Take the lines below beginning at the line that has "def benchProg (s" and stopping after the line that has "def seqFault (b", and print them exactly as they are, with no other lines.

Collected data entries
══════
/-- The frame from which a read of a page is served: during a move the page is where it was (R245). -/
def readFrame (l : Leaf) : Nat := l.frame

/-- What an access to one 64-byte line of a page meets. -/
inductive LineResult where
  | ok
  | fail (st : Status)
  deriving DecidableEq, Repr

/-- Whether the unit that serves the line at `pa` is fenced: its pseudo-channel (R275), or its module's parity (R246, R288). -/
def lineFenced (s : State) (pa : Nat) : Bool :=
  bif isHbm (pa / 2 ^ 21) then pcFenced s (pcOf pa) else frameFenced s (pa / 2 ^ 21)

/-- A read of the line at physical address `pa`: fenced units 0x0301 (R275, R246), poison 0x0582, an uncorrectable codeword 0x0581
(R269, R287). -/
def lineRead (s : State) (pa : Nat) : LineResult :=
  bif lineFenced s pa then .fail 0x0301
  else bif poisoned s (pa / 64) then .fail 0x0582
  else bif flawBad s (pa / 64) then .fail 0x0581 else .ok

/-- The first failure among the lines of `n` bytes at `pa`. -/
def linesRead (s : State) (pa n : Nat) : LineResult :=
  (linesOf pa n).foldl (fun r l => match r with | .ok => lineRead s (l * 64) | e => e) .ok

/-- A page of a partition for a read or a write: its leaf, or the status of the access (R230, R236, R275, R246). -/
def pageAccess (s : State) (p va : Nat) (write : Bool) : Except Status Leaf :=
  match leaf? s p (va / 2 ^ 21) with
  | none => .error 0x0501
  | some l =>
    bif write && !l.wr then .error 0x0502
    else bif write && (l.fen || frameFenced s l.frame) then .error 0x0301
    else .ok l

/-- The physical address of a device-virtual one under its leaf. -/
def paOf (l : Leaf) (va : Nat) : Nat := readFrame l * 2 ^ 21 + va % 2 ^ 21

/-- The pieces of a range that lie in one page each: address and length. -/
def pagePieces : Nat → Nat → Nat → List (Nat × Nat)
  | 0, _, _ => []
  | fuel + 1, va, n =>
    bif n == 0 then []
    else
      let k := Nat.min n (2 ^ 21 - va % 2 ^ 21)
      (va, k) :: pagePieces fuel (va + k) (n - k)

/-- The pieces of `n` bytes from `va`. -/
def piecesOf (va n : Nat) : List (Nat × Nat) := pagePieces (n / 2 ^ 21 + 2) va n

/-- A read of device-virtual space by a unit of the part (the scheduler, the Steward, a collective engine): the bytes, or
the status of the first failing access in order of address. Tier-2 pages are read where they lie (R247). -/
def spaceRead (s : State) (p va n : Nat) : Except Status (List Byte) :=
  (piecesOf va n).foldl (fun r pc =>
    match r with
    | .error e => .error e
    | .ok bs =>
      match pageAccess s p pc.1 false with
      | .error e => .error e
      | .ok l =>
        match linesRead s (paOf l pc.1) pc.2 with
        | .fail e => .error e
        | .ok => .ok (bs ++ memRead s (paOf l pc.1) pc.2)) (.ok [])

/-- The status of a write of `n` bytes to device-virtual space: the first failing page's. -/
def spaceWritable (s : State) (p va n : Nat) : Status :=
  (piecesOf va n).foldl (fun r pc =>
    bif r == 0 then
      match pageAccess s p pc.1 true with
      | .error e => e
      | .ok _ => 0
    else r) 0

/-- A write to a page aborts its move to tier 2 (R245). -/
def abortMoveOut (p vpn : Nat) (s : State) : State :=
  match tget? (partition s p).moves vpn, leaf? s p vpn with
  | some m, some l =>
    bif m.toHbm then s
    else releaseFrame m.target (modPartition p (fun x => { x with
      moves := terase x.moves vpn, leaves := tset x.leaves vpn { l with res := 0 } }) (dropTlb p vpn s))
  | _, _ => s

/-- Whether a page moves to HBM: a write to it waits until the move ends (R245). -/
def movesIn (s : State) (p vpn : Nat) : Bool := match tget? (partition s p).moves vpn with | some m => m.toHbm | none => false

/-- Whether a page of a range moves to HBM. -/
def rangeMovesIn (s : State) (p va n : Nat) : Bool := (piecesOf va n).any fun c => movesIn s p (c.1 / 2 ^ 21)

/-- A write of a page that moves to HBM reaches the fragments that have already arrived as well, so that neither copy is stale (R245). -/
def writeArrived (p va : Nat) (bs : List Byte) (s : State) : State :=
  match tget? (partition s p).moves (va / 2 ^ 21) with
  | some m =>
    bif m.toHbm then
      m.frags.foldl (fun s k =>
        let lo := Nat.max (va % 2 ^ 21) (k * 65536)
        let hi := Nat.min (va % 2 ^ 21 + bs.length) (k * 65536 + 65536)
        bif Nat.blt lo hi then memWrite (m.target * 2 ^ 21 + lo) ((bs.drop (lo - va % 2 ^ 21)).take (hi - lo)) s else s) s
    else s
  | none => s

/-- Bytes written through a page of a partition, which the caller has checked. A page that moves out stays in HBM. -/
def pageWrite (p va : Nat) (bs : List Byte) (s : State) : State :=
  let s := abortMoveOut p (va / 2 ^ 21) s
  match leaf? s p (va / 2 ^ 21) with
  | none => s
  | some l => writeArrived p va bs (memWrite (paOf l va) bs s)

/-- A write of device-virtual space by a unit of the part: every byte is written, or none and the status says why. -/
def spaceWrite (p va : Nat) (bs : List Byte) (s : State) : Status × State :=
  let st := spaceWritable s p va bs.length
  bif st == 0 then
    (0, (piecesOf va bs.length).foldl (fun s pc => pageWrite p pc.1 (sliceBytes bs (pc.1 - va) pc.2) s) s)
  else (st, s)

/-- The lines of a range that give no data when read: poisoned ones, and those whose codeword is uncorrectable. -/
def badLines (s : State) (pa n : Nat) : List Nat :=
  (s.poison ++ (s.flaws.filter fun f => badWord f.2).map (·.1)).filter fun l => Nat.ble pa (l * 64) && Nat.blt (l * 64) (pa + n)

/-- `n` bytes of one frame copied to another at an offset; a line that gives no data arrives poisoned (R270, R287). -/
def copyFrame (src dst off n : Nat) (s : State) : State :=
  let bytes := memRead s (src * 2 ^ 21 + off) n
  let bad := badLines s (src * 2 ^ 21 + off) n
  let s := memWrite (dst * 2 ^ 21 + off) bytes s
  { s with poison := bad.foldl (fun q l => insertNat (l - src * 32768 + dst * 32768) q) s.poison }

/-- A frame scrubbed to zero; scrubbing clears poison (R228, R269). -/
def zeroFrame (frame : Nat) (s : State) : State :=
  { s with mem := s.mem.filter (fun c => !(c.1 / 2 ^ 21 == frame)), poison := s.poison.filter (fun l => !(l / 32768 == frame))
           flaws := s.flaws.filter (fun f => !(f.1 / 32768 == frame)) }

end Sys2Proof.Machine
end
══════
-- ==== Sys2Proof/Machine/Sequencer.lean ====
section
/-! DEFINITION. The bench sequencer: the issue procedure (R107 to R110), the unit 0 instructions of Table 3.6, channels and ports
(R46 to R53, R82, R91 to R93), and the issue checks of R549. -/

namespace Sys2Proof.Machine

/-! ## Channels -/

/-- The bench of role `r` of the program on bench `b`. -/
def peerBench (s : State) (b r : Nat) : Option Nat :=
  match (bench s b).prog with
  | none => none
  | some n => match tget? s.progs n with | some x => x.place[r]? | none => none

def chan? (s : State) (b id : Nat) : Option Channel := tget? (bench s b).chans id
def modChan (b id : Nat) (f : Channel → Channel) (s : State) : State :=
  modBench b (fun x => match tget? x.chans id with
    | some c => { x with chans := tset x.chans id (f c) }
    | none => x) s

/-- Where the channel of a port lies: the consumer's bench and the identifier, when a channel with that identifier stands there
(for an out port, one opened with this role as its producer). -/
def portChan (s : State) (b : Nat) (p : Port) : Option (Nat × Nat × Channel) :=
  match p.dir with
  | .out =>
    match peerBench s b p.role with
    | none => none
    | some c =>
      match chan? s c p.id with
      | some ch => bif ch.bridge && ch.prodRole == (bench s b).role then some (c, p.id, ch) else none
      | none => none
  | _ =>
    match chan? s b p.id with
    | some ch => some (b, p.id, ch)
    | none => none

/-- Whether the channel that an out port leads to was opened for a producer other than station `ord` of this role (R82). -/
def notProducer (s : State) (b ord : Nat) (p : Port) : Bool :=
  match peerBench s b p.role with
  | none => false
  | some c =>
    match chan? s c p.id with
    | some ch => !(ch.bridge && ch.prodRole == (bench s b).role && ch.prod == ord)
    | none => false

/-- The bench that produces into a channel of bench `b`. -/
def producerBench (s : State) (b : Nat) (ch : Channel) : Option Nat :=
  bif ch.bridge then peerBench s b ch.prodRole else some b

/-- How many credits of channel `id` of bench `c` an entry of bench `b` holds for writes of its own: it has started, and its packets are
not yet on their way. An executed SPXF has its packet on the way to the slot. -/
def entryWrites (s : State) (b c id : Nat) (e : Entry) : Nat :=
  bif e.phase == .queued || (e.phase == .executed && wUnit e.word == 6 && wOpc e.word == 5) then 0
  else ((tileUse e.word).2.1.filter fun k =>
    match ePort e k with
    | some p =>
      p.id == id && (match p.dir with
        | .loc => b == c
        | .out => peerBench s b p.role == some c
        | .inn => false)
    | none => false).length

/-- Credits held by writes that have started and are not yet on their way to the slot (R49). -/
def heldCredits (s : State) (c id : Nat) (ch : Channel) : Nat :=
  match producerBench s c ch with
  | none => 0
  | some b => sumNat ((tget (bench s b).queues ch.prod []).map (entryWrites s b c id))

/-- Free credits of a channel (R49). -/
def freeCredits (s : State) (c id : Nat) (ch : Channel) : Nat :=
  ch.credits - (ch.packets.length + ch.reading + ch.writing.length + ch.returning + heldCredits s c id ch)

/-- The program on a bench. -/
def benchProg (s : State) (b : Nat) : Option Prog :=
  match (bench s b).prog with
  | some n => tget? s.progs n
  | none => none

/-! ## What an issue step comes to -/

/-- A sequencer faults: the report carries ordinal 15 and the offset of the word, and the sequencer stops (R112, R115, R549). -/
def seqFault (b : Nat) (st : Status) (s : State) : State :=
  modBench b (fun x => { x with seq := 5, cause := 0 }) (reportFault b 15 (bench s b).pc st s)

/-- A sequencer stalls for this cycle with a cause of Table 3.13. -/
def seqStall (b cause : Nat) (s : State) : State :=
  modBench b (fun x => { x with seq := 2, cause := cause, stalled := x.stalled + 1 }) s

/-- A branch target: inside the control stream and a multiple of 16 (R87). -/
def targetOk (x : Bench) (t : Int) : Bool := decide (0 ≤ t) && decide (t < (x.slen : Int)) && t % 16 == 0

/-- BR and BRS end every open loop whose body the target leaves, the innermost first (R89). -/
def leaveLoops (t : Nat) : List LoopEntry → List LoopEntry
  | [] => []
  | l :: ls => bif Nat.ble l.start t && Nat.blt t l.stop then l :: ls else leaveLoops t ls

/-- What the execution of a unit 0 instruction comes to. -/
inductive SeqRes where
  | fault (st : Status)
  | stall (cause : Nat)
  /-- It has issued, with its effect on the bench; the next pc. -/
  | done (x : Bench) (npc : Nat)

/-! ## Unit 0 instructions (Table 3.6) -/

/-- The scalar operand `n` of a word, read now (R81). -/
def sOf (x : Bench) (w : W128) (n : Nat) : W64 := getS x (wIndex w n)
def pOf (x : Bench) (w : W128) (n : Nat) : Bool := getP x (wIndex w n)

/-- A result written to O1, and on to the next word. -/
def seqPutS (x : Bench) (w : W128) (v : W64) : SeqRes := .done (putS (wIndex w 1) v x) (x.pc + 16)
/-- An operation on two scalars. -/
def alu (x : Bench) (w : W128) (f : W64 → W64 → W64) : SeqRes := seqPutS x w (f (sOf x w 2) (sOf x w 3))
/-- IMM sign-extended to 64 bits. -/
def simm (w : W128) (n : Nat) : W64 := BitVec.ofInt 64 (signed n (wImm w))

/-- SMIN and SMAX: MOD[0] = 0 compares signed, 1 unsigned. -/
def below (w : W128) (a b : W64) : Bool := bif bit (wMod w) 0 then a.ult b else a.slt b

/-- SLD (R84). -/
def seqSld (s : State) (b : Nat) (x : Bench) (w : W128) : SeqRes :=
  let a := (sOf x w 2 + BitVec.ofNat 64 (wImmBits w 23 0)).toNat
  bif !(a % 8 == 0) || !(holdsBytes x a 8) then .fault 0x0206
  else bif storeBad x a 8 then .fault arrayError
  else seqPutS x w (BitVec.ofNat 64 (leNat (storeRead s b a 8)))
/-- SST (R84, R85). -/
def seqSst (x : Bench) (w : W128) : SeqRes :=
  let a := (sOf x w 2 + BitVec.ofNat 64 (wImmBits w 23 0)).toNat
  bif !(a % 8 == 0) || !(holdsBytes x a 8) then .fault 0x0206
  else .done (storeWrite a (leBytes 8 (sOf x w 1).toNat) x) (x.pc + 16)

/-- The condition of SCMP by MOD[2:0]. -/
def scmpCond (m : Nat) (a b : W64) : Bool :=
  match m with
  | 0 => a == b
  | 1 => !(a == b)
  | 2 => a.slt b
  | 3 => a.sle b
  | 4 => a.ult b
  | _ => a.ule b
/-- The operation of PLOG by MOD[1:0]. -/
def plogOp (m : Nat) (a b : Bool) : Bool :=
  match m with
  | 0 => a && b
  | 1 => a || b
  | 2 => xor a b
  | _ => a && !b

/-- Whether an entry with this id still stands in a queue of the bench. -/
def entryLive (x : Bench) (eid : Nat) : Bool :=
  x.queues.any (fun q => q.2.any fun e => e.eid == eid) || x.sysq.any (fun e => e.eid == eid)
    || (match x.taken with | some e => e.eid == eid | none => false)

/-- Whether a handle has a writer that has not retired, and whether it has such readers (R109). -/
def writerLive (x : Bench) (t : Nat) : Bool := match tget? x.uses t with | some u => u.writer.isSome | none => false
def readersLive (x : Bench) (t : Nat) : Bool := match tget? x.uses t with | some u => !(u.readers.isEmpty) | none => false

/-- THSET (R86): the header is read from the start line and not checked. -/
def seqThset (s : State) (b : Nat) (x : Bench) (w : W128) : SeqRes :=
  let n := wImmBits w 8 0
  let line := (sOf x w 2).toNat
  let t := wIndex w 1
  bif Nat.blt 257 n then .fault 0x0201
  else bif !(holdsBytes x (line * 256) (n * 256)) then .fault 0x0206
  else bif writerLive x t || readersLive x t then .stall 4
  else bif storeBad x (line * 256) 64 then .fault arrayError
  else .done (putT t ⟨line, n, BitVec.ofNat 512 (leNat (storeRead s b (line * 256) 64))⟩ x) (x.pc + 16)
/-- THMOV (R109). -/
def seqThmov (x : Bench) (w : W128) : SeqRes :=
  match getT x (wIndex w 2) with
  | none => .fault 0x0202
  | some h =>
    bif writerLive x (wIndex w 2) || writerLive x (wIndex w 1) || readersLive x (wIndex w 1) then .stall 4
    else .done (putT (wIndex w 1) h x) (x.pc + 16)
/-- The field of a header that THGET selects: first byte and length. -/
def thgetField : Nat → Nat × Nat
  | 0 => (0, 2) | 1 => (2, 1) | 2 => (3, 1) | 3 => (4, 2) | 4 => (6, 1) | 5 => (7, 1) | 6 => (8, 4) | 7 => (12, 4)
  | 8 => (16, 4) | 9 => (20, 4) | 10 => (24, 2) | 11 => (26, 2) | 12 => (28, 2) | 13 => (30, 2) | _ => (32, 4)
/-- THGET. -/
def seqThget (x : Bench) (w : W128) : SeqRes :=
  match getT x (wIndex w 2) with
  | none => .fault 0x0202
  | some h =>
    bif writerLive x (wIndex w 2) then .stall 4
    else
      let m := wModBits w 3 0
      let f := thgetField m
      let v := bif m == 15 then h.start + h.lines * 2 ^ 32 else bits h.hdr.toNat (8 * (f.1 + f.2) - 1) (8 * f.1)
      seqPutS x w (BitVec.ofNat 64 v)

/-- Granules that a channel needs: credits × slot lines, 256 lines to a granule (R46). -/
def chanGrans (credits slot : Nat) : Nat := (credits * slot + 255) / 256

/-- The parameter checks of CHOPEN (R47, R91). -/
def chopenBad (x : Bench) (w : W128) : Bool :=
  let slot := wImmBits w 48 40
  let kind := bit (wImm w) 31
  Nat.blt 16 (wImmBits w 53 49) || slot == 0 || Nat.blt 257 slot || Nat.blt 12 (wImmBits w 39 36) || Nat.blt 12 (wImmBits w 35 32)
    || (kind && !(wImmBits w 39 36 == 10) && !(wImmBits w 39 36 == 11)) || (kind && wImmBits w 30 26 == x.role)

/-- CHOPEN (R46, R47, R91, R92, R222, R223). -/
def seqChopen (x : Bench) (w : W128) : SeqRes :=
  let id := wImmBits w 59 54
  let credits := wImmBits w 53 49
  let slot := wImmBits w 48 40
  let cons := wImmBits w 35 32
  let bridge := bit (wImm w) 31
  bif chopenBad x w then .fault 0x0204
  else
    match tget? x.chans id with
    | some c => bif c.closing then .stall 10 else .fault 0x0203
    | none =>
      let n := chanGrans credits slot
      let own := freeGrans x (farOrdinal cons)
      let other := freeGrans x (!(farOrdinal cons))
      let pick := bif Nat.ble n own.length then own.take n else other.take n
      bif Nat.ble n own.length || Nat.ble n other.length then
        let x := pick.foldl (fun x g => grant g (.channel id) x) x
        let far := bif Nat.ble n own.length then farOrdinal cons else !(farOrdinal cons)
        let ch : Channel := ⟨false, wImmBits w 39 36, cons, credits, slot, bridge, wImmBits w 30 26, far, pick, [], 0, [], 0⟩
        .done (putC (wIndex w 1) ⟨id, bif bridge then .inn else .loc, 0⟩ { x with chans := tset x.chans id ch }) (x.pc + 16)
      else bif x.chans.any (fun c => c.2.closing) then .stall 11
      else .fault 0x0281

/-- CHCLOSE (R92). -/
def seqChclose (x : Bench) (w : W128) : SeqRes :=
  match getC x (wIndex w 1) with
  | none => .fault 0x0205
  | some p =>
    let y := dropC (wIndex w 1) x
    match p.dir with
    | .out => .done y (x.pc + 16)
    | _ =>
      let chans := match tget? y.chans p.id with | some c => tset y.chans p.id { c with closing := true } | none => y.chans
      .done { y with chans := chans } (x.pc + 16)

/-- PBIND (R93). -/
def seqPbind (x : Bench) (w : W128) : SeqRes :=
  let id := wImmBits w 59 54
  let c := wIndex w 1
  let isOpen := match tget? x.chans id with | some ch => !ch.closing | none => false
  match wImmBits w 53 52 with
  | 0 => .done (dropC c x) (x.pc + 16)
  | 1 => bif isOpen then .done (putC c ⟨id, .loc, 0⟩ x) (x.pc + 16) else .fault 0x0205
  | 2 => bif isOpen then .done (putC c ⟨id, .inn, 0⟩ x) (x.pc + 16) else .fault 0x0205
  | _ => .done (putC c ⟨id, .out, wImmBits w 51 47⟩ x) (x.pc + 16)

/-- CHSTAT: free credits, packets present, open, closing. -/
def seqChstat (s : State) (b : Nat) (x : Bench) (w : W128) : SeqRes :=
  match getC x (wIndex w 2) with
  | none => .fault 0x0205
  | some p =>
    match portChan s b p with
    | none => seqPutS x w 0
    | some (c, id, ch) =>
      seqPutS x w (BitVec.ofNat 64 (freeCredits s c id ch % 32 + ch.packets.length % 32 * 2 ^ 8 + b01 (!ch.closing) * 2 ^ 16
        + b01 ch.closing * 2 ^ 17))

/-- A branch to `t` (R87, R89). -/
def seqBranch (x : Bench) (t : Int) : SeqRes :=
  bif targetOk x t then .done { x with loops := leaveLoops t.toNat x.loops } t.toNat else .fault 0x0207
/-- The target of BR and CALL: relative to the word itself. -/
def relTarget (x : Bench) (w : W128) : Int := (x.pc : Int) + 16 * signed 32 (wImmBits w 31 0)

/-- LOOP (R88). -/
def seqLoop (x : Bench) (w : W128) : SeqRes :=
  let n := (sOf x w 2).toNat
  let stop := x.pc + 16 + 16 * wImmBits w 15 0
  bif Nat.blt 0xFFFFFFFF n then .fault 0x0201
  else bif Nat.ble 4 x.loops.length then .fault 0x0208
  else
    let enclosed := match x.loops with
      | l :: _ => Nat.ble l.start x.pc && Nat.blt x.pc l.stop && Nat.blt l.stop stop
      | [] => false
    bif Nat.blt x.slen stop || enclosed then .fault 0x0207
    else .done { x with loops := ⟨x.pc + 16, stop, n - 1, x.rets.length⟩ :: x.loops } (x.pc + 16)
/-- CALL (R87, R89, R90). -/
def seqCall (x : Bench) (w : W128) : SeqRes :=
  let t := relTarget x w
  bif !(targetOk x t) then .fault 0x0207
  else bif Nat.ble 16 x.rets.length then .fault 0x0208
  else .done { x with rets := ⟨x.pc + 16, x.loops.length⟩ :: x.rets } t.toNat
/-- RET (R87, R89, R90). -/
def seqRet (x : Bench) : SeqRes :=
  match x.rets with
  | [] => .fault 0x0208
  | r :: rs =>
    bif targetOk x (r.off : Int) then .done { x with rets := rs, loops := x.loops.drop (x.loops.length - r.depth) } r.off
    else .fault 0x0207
══════
* _Result of this task_
def benchProg (s : State) (b : Nat) : Option Prog :=
  match (bench s b).prog with
  | some n => tget? s.progs n
  | none => none

/-! ## What an issue step comes to -/

/-- A sequencer faults: the report carries ordinal 15 and the offset of the word, and the sequencer stops (R112, R115, R549). -/
def seqFault (b : Nat) (st : Status) (s : State) : State :=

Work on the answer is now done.